Rhiwbach Slate Mine – Oldies’ Weekend (1st-4th May 2009) Sunday Trip
This one had eluded us the previous year, and only yielded its secret location after 4 and a half hours of frustrating searching. The entrance is an enormous cavern with a huge gate-like barrier across it, but it’s very well concealed in a shake hole that you might miss if you’re looking in the wrong place… Anyway. The weather was truly awful, but it was about time we saw some rain in Wales as the previous 3 weekends we had there were blisteringly hot and we were beginning to doubt the stories we had heard about Welsh weather. We found the entrance without a problem this time, and after the initial nervousness regarding the rotten timber supporting the roof above the entrance crawl, we relaxed and had an excellent trip.

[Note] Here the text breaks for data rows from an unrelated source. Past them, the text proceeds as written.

-- ==== Sys2Proof/Tests/Slice0.lean ====
section
/-! SUPPORT. The model's own tests. Expected results are the vectors of spec/95_test_vectors.md (named in each docstring) and words
written out from spec/30_encoding.md, never the model's own answers. The witnesses at the end show that the hypotheses of every
statement can be met together. -/

namespace Sys2Proof.Machine.Tests

/-- The outputs of an evaluation of R75 on the default block, with zeros on the ports it omits. -/
def outputsFor (e : Evaluation) : Outputs :=
  EVAL Config.defaultBuild (evaluationInputs e (Inputs.zero Config.defaultBuild.addrW))

/-- The default block with an `op` and the calculator's inputs present. -/
def relocState (op : OpCode) (S : BitVec 64) (A : Word) (P Q : BitVec 64) : State :=
  { build := Config.defaultBuild
    ins := { op := op, wordIn := 0, immIn := 0, S := S, A := A, P := P, Q := Q }
    outs := { res0 := 0, res1 := 0, err := 0 } }

/-! ### Op codes written out from R71 and R72, one of each family and the reserved cases of R73 -/

theorem test_decode_codec_decode : decodeOp 0b00000100 = some .decJ := by decide
theorem test_decode_codec_encode : decodeOp 0b00001001 = some .encI := by decide
theorem test_decode_direct_word : decodeOp 0b10000001 = some .riscv32 := by decide
theorem test_decode_displacement : decodeOp 0b10010000 = some .branch := by decide
theorem test_decode_call : decodeOp 0b10010011 = some .callPlt := by decide
theorem test_decode_pcrel : decodeOp 0b10011000 = some .pcrelLo12I := by decide
theorem test_decode_absolute : decodeOp 0b10011010 = some .hi20 := by decide
/-- The rest of the rows, in the order of R71 and R72. -/
theorem test_decode_other_rows :
    [0b00000000, 0b00000001, 0b00000010, 0b00000011, 0b00001000, 0b00001010, 0b00001011, 0b00001100,
      0b10000010, 0b10010001, 0b10010010, 0b10010111, 0b10011001, 0b10011011, 0b10011100].map decodeOp =
    [some .decU, some .decI, some .decS, some .decB, some .encU, some .encS, some .encB, some .encJ,
      some .riscv64, some .jal, some .call, some .pcrelHi20, some .pcrelLo12S, some .lo12I, some .lo12S] := by decide
theorem test_decode_table_word : decodeTableWord 8 0x92 = some .call := by decide
theorem test_decode_table_word_too_wide : decodeTableWord 16 0x192 = none := by decide

/-! ### WellFormed refuses: one ill-formed term for each check -/

/-- The reserved codes named in 95_test_vectors.md. -/
theorem test_reserved_codes : ∀ op ∈ [0x05#8, 0x07#8, 0x0D#8, 0x10#8, 0x40#8, 0x80#8, 0x83#8, 0x94#8, 0x96#8, 0x9D#8, 0xFF#8],
    OpCode.reserved op = true := by decide
theorem test_listed_code_is_not_reserved : OpCode.reserved 0x9C = false := by decide
theorem test_well_formed_call : Evaluation.wellFormed Config.defaultBuild
    { instr := .call, S := some 0x133456, A := some (-4), P := some 0x10000, Q := some 0x10004 } = true := by decide
theorem test_ill_formed_missing_operand : Evaluation.wellFormed Config.defaultBuild
    { instr := .call, S := some 0x133456, A := some 0, P := some 0x10000 } = false := by decide
theorem test_ill_formed_operand_not_read : Evaluation.wellFormed Config.defaultBuild
    { instr := .hi20, S := some 0, A := some 0, P := some 0 } = false := by decide
theorem test_ill_formed_word : Evaluation.wellFormed Config.defaultBuild
    { instr := .decU, word := some 0x100000000 } = false := by decide
theorem test_ill_formed_immediate : Evaluation.wellFormed Config.defaultBuild
    { instr := .encI, imm := some (-0x80000001) } = false := by decide
theorem test_ill_formed_symbol : Evaluation.wellFormed Config.defaultBuild
    { instr := .lo12I, S := some (2 ^ 64), A := some 0 } = false := by decide
theorem test_ill_formed_addend : Evaluation.wellFormed Config.defaultBuild
    { instr := .lo12I, S := some 0, A := some 0x80000000 } = false := by decide
theorem test_ill_formed_site : Evaluation.wellFormed Config.defaultBuild
    { instr := .jal, S := some 0, A := some 0, P := some (-1) } = false := by decide
theorem test_ill_formed_pair_address : Evaluation.wellFormed Config.defaultBuild
    { instr := .callPlt, S := some 0, A := some 0, P := some 0, Q := some (2 ^ 64) } = false := by decide

/-! ### Vectors: at most two an operation -/

/-- V-DU-4. -/
theorem test_decU_ignores_low_bits :
    outputsFor { instr := .decU, word := some 0x00000FFF } = { res0 := 0, res1 := 0, err := 0 } := by decide

/-- V-DU-2. -/
theorem test_decU_sign :
    outputsFor { instr := .decU, word := some 0x80000000 } = { res0 := 0xFFFFFFFF80000000, res1 := 0, err := 0 } := by decide

/-- V-DI-1. -/
theorem test_decI_most_negative :
    outputsFor { instr := .decI, word := some 0x80050513 } = { res0 := 0xFFFFFFFFFFFFF800, res1 := 0, err := 0 } := by decide

/-- V-DI-4. -/
theorem test_decI_ignores_low_bits :
    outputsFor { instr := .decI, word := some 0x000FFFFF } = { res0 := 0, res1 := 0, err := 0 } := by decide

/-- V-DS-6. -/
theorem test_decS_joins_fields :
    outputsFor { instr := .decS, word := some 0x80B52223 } = { res0 := 0xFFFFFFFFFFFFF804, res1 := 0, err := 0 } := by decide

/-- V-DS-5. -/
theorem test_decS_ignores_other_bits :
    outputsFor { instr := .decS, word := some 0x01FFF07F } = { res0 := 0, res1 := 0, err := 0 } := by decide

/-- V-DB-4. -/
theorem test_decB_bit_seven_to_eleven :
    outputsFor { instr := .decB, word := some 0x00000080 } = { res0 := 0x800, res1 := 0, err := 0 } := by decide

/-- V-DB-1, E1. -/
theorem test_decB_backward_branch :
    outputsFor { instr := .decB, word := some 0xFE000EE3 } = { res0 := 0xFFFFFFFFFFFFFFFC, res1 := 0, err := 0 } := by decide

/-- V-DJ-4. -/
theorem test_decJ_bit_twenty_to_eleven :
    outputsFor { instr := .decJ, word := some 0x00100000 } = { res0 := 0x800, res1 := 0, err := 0 } := by decide

/-- V-DJ-6. -/
theorem test_decJ_keeps_middle_field :
    outputsFor { instr := .decJ, word := some 0x000FFFFF } = { res0 := 0xFF000, res1 := 0, err := 0 } := by decide

/-- V-EU-3. -/
theorem test_encU_zero_extends :
    outputsFor { instr := .encU, imm := some (0x80000000) } = { res0 := 0x80000000, res1 := 0, err := 0 } := by decide

/-- V-EU-2. -/
theorem test_encU_low_bits :
    outputsFor { instr := .encU, imm := some (0x00123456) } = { res0 := 0, res1 := 0, err := 1 } := by decide

/-- V-EI-4. -/
theorem test_encI_minus_one :
    outputsFor { instr := .encI, imm := some (-1) } = { res0 := 0xFFF00000, res1 := 0, err := 0 } := by decide

/-- V-EI-5. -/
theorem test_encI_above :
    outputsFor { instr := .encI, imm := some (2048) } = { res0 := 0, res1 := 0, err := 1 } := by decide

The mine is drained by a streamway which gives it a very cave-like feel, despite it being slate and not limestone. All the levels are extremely well developed with a series of crosslinking passages and chambers, and a lot of time can be spent looking into each one, although it should be noted that the lower ones are more interesting. There are deep blue pools in many of the chambers, and some of the chambers are huge while others are small dead ends where work came to a halt quickly. We followed the ‘incline’ as we called the streamway downwards and each time we came to a side passage we would go and investigate for half an hour or so. Eventually a point is reached where the roof of the stream comes right down to the water (I think it was in a boulder choke). Zara and I decided it probably wasn’t the way on, and rejoined the others who had accessed the next level down from one of the major chambers off to the side. Keeping your bearings is important, it enables you to be sure you’re heading in the right direction to find the bottom entrance.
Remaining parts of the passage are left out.